On appeal, Barniak continues to maintain that the instant action insofar as asserted against him is barred by the doctrine of res judicata. We agree. “Entry of an order pursuant to CPLR 3126 striking an answer is the equivalent of a default in answering” (Fappiano v City of New York, 5 AD3d 627, 628 [2004]; see Rokina Opt. Co. v Camera King, 63 NY2d 728 [1984]; Pisciotta v Lifestyle Designs, Inc., 62 AD3d 850, 852 [2009]). A judgment by default which has not been vacated is conclusive for res judicata purposes, and encompasses both issues which were raised or could have been raised in the prior action (see Lazides v P & G Enters., 58 AD3d 607, 609 [2009]; Perkins v Allstate Ins. Co., 51 AD3d 647, 648 [2008]; Zayatz v Collins, 48 AD3d *7351287, 1289 [2008]; 83-17 Broadway Corp. v Debcon Fin. Servs., Inc., 39 AD3d 583, 585 [2007]).
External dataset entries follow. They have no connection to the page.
/-! ### Images (R114 to R117) -/

/-- The image header's rules, and the CRC (R114). -/
def imageHeaderOk (b : List Byte) : Bool :=
  let f := fieldLE b
  decide (64 ≤ b.length) && f 0 4 == 0x3149575A && f 4 2 == 3 && f 6 2 == 64 && f 8 4 == b.length && b.length % 16 == 0 &&
    f 12 4 == 0x47517102 && decide (f 16 1 ≤ 0xC0) && decide (f 17 1 < 4) && decide (1 ≤ f 18 2 ∧ f 18 2 ≤ 64) &&
    allZero (sliceB b 32 32) && f 20 4 == crc32c (patchB b 20 [0, 0, 0, 0])

/-- One section table entry: type, SFLAGS, offset, length, count (R115). -/
structure Section_ where
  ty : Nat
  flags : Nat
  off : Nat
  len : Nat
  count : Nat
deriving DecidableEq, Repr

def imageSections (b : List Byte) : List Section_ :=
  (List.range (fieldLE b 18 2)).map fun i =>
    let o := 64 + 16 * i
    ⟨fieldLE b o 2, fieldLE b (o + 2) 2, fieldLE b (o + 4) 4, fieldLE b (o + 8) 4, fieldLE b (o + 12) 4⟩

def Section_.listed (s : Section_) : Bool := decide (1 ≤ s.ty ∧ s.ty ≤ 8)

/-- The bounds of the sections (R115). -/
def sectionsOk (b : List Byte) (l : List Section_) : Bool :=
  let listed := (l.filter Section_.listed).map Section_.ty
  decide (listed.dedup.length = listed.length) &&
  (l.all fun s => s.flags == 0 && s.off % 16 == 0 && decide (64 + 16 * l.length ≤ s.off) && decide (s.off + s.len ≤ b.length)) &&
  l.zipIdx.all fun (s, i) => l.zipIdx.all fun (t, j) =>
    i == j || s.len == 0 || t.len == 0 || decide (s.off + s.len ≤ t.off) || decide (t.off + t.len ≤ s.off)

/-- The 64-byte words at a place of an image (R117). -/
def wordsAt (b : List Byte) (o n : Nat) : List (BitVec 512) :=
  (List.range n).map fun i => BitVec.ofNat 512 (fieldLE b (o + 64 * i) 64)

/-- The station blocks of a steps section: (station, words); none where a block header breaks R115. -/
def stepBlocks (b : List Byte) (stations : Nat) : Nat → Nat → Nat → Option (List (Nat × List (BitVec 512)))
  | 0, o, stop => if o = stop then some [] else none
  | k + 1, o, stop =>
    let st := fieldLE b o 1
    let n := fieldLE b (o + 2) 2
    if st < stations ∧ fieldLE b (o + 1) 1 = 0 ∧ 1 ≤ n ∧ n ≤ 4096 ∧ fieldLE b (o + 4) 4 = 0 ∧ o + 8 + 64 * n ≤ stop then
      (stepBlocks b stations k (o + 8 + 64 * n) stop).map fun l => (st, wordsAt b (o + 8) n) :: l
    else none

def words32At (b : List Byte) (o n : Nat) : List (BitVec 32) :=
  (List.range n).map fun i => BitVec.ofNat 32 (fieldLE b (o + 4 * i) 4)

def bytesAt (b : List Byte) (o size n : Nat) : List (List Byte) := (List.range n).map fun i => sliceB b (o + size * i) size

/-- An entry-point entry with its fields marked 0 at 0 (R116). -/
def entryFormOk (e : BitVec 32) : Bool := bits e.toNat 23 12 == 0 && bits e.toNat 30 29 == 0

/-- Whether a register offset is that of a Coat-class register (R12, R115). -/
def isCoatReg (off : Nat) : Bool :=
  match regDef? off with
  | some r => r.fields.any fun f => f.chg == .coat
  | none => false

/-- The staged items of one section; none is FORMAT. `egFixed`: FLAGS[1]. -/
def sectionItems (b : List Byte) (egFixed : Bool) (s : Section_) : Option (List Staged) :=
  let stop := s.off + s.len
  match s.ty with
  | 1 => (stepBlocks b 24 s.count s.off stop).bind fun l =>
      if (l.map (·.1)).dedup.length = l.length then some (l.map fun x => .isteps x.1 x.2) else none
  | 2 =>
    if egFixed then none
    else (stepBlocks b 8 s.count s.off stop).bind fun l =>
      if (l.map (·.1)).dedup.length = l.length then some (l.map fun x => .esteps x.1 x.2) else none
  | 3 =>
    let es := words32At b s.off 64
    if s.count = 64 ∧ s.len = 256 ∧ es.all entryFormOk then some [.ien es] else none
  | 4 =>
    let es := words32At b s.off 64
    if !egFixed ∧ s.count = 64 ∧ s.len = 256 ∧ es.all entryFormOk then some [.een es] else none
  | 5 =>
    let es := words32At b s.off s.count
    let ports := es.map fun e => bits e.toNat 9 0
    if s.len = 4 * s.count ∧ ports.all (fun p => decide (p < 512)) ∧ ports.dedup.length = ports.length ∧
        es.all (fun e => bits e.toNat 30 22 == 0 && !(egFixed && e.getLsbD 31)) then some [.ports es egFixed] else none
  | 6 => if s.len = 32 * s.count then some [.tableDefs ((bytesAt b s.off 32 s.count).map TableDef.mk)] else none
  | 7 => if s.len = 96 * s.count then some ((bytesAt b s.off 96 s.count).map fun r => .record r 0) else none
  | 8 =>
    let ps := (bytesAt b s.off 8 s.count).map fun p => (fieldLE p 0 4, fieldLE p 4 4)
    if s.len = 8 * s.count ∧ ps.all (fun p => isCoatReg p.1) then
      some (ps.map fun p => .creg p.1 p.2)
    else none
  | _ => some []

/-- The order in which an image's sections take effect: definitions before the records that use them. -/
def sectionRank (s : Section_) : Nat := s.ty

/-- FORMAT of the step words of an image: the first failure by R543 (R118), with its coat-relative index, since the words have no
addresses yet (DESIGN CHOICE, log, entry 119). -/
def imageWordFails (items : List Staged) : List Fail :=
  items.flatMap fun s =>
    let chk (stn : Nat) (ws : List (BitVec 512)) : List Fail := ws.zipIdx.filterMap fun (w, i) =>
      if bits w.toNat 77 72 != stn || bits w.toNat 79 78 != 0 || bits w.toNat 71 64 != 0 || bits w.toNat 31 0 != 0 then
        some (Code.format, stn, i, 7) else none
    match s with
    | .isteps st ws => chk st ws
    | .esteps st ws => chk (32 + st) ws
    | _ => []

/-- An image as staged items, or the FORMAT failure (R114 to R118). -/
def parseImage (b : List Byte) : Except Fail (Bool × List Staged) :=
  if !imageHeaderOk b then .error (Code.format, 0, 0, 7)
  else
    let secs := imageSections b
    let egFixed := bit (fieldLE b 17 1) 1
    let sorted := (List.range 9).flatMap fun k => secs.filter fun s => sectionRank s == k
    if !sectionsOk b secs then .error (Code.format, 0, 0, 7)
    else
      let parts := sorted.map (sectionItems b egFixed)
      if parts.any Option.isNone then .error (Code.format, 0, 0, 7)
      else
        let items := (if egFixed then [Staged.egressBase] else []) ++ (parts.filterMap id).flatten
        match firstFail (imageWordFails items) with
        | some f => .error f
        | none => .ok (bit (fieldLE b 17 1) 0, items)

/-! ### Privilege of staged content (R106, R405) -/

/-- Whether a seat may stage content of an entry point or table: Owner of its partition or delegation bit TABLE, the device
owner for SHARED. -/
def Device.mayStage (d : Device) (seat : Nat) (part : Nat) (shared : Bool) : Bool :=
  if shared then d.isDevOwner seat else d.ownsOr seat part 5

/-- An entry-point entry that changes: the partitions of the old and of the new value both count, whether or not either is
valid. -/
def Device.entryPriv (d : Device) (seat : Nat) (old new : NMap (BitVec 32)) : Bool :=
  (List.range 64).all fun e =>
    let a := NMap.getD old e 0
    let b := NMap.getD new e 0
    let may (x : BitVec 32) : Bool := d.mayStage seat (bits x.toNat 27 24) (x.getLsbD 28)
    a == b || (may a && may b)

def Device.mapPriv (d : Device) (seat : Nat) (old new : NMap Nat) : Bool :=
  (old.keys ++ new.keys).dedup.all fun p => NMap.get? old p == NMap.get? new p || d.mayStage seat (d.portPart p) false

/-- The entry points from which each word lies on a path, by station and index. -/
def reachSets (p : Prog) (t : NMap (BitVec 32)) : List (Nat × List (List Nat)) :=
  let es := validEntries t
  es.map fun (e, _, _, _) =>
    let starts := (recircFrom p es 3 [e]).filterMap fun x => (es.find? fun y => y.1 == x).map (·.2.1)
    (e, reachFrom p starts)

def reachers (r : List (Nat × List (List Nat))) (st i : Nat) : List Nat :=
  (r.filter fun x => (x.2.getD st []).contains i).map (·.1)

/-- The step words that change, or whose reaching entry points change, need the privilege of every entry point that reaches
them afterwards. -/
def Device.wordPriv (d : Device) (seat n : Nat) (eg : Bool) (oldS newS : NMap (List (BitVec 512)))
    (oldE newE : NMap (BitVec 32)) : Bool :=
  let po := progOf eg n oldS
  let pn := progOf eg n newS
  let ro := reachSets po oldE
  let rn := reachSets pn newE
  pn.zipIdx.all fun (ws, st) => (List.range ws.length).all fun i =>
    let before := reachers ro st i
    let after := reachers rn st i
    let changed := (NMap.getD oldS st [])[i]? != (NMap.getD newS st [])[i]? || before != after
    !changed || after.all fun e =>
      let x := NMap.getD newE e 0
      d.mayStage seat (bits x.toNat 27 24) (x.getLsbD 28)

def Device.tablePriv (d : Device) (seat : Nat) (t : Table) : Bool := d.mayStage seat t.defn.part t.defn.shared

/-- The nibbles of a TBL_PARSE_START register that change need their entry points' partitions; every other Coat-class field
needs the device owner. -/
def Device.cregPriv (d : Device) (seat : Nat) (c : Coat) (off old new : Nat) : Bool :=
  if Off.tblParseStart 0 ≤ off ∧ off ≤ Off.tblParseStart 7 then
    (List.range 8).all fun j =>
      let x := NMap.getD c.ien (8 * ((off - Off.tblParseStart 0) / 4) + j) 0
      bits old (4 * j + 3) (4 * j) == bits new (4 * j + 3) (4 * j) ||
        d.mayStage seat (bits x.toNat 27 24) (x.getLsbD 28)
  else old == new || d.isDevOwner seat

/-- The records of an image that change the staged view need the privilege of their tables; one that it carries unchanged counts for
nothing (R106). -/
def Device.recordsPriv (d : Device) (seat : Nat) : Coat → List (List Byte) → Bool
  | _, [] => true
  | c, r :: t =>
    ((NMap.get? c.tables (recTable r)).all fun x => x.holds r || d.tablePriv seat x) &&
      d.recordsPriv seat (match c.applyRecord [] 0 r with | .ok c' => c' | .error _ => c) t

/-- The privilege check of an image's items against the staged view before and after it. -/
def Device.stagePriv (d : Device) (seat : Nat) (old new : Coat) (items : List Staged) : Bool :=
  d.entryPriv seat old.ien new.ien && d.entryPriv seat old.een new.een && d.mapPriv seat old.pmapI new.pmapI &&
    d.mapPriv seat old.pmapE new.pmapE && d.wordPriv seat 24 false old.isteps new.isteps old.ien new.ien &&
    d.wordPriv seat 8 true old.esteps new.esteps old.een new.een &&
    ((old.tables.keys ++ new.tables.keys).dedup.all fun n =>
      let a := NMap.get? old.tables n
      let b := NMap.get? new.tables n
      (a.map (·.defn)) == (b.map (·.defn)) || (a.all (d.tablePriv seat) && b.all (d.tablePriv seat))) &&
    d.recordsPriv seat new (items.filterMap fun s => match s with | .record r _ => some r | _ => none) &&
    items.all fun s => match s with
      | .creg off _ => d.cregPriv seat new off (old.creg off) (new.creg off)
      | _ => true

/-! ### Staging (R106, R140, R142, R144) -/

/-- One record joins what is staged; the device, and the status. Beyond 4 Mi changes a record that is good and would change something is
refused with NO_SPACE (R140), but a CLEAR is not (R139; DESIGN CHOICE, log, entry 117). -/
def Device.stageRecord (d : Device) (seat : Nat) (repl : Bool) (b : List Byte) : Device × Nat :=
  let c := d.stagedCoat
  let full := decide (4194304 ≤ d.stageLog)
  let refused (d : Device) : Device × Nat :=
    (if d.coats.logFull then d else
      (d.modCoats fun c => { c with logFull := true }).raise 386 Sev.warn Cause.stageLogFull d.stageBase.id 0, St.noSpace)
  if repl then
    match c.applyRepl b with
    | .error e => (d, e)
    | .ok _ => if full then refused d
      else ((d.modCoats fun x => { x with staged := x.staged ++ [(seat, .replEntry b)] }).retainImages, St.ok)
  else
    let (d, v) := d.free 3
    match c.applyRecord d.otherCoats v b with
    | .error e => (d, e)
    | .ok _ => if full && recOp b != 4 then refused d
      else ((d.modCoats fun x => { x with staged := x.staged ++ [(seat, .record b v)] }).retainImages, St.ok)

/-- The records of a section, in order, up to the first refused one: its index and status. -/
def Device.stageRecords (d : Device) (seat : Nat) : Nat → List (List Byte) → Device × Option (Nat × Nat)
  | _, [] => (d, none)
  | i, r :: t =>
    match d.stageRecord seat false r with
    | (d, 0) => d.stageRecords seat (i + 1) t
    | (d, e) => (d, some (i, e))

/-- The result of a loader failure (R414). -/
def failResult (f : Fail) : List Byte := [BitVec.ofNat 8 f.1, BitVec.ofNat 8 f.2.1] ++ bytesLE 2 f.2.2.1 ++ [BitVec.ofNat 8 f.2.2.2]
Furthermore, “under New York’s transactional analysis approach to res judicata, ‘once a claim is brought to a final conclusion, all other claims arising out of the same transaction or series of transactions are barred, even if based upon different theories or if seeking a different remedy’ ” (Matter of Hunter, 4 NY3d 260, 269 [2005], quoting O’Brien v City of Syracuse, 54 NY2d 353, 357 [1981]). Here, the existence of a valid antecedent debt consisting of the mortgage upon which this foreclosure action is predicated was raised as a defense in the second action, and that action resulted in a judgment on the merits setting aside the conveyance of the subject property as fraudulent. Under these circumstances, the doctrine of res judicata bars Richter from maintaining this foreclosure action, which has the potential to impair rights conclusively established in the prior action (see Matter of People v Applied Card Sys., Inc., 11 NY3d 105, 125 [2008], cert denied sub nom. Cross Country Bank, Inc. v New York, 555 US —, 129 S Ct 999 [2009]; Lazides v P & G Enters., 58 AD3d at 609; 83-17 Broadway Corp. v Debcon Fin. Servs., Inc., 39 AD3d at 585; Million Gold Realty Co. v S.E. & K. Corp., 4 AD3d 196, 197 [2004]; Rizzo v Ippolito, 137 AD2d 511 [1988]), and the Supreme Court should have granted Barniak’s cross motion pursuant to CPLR 3211 (a) (5) to dismiss the complaint insofar as asserted against him.
In light of our determination, we need not address Barniak’s remaining contentions. Skelos, J.E, Balkin, Eng and Austin, JJ., concur.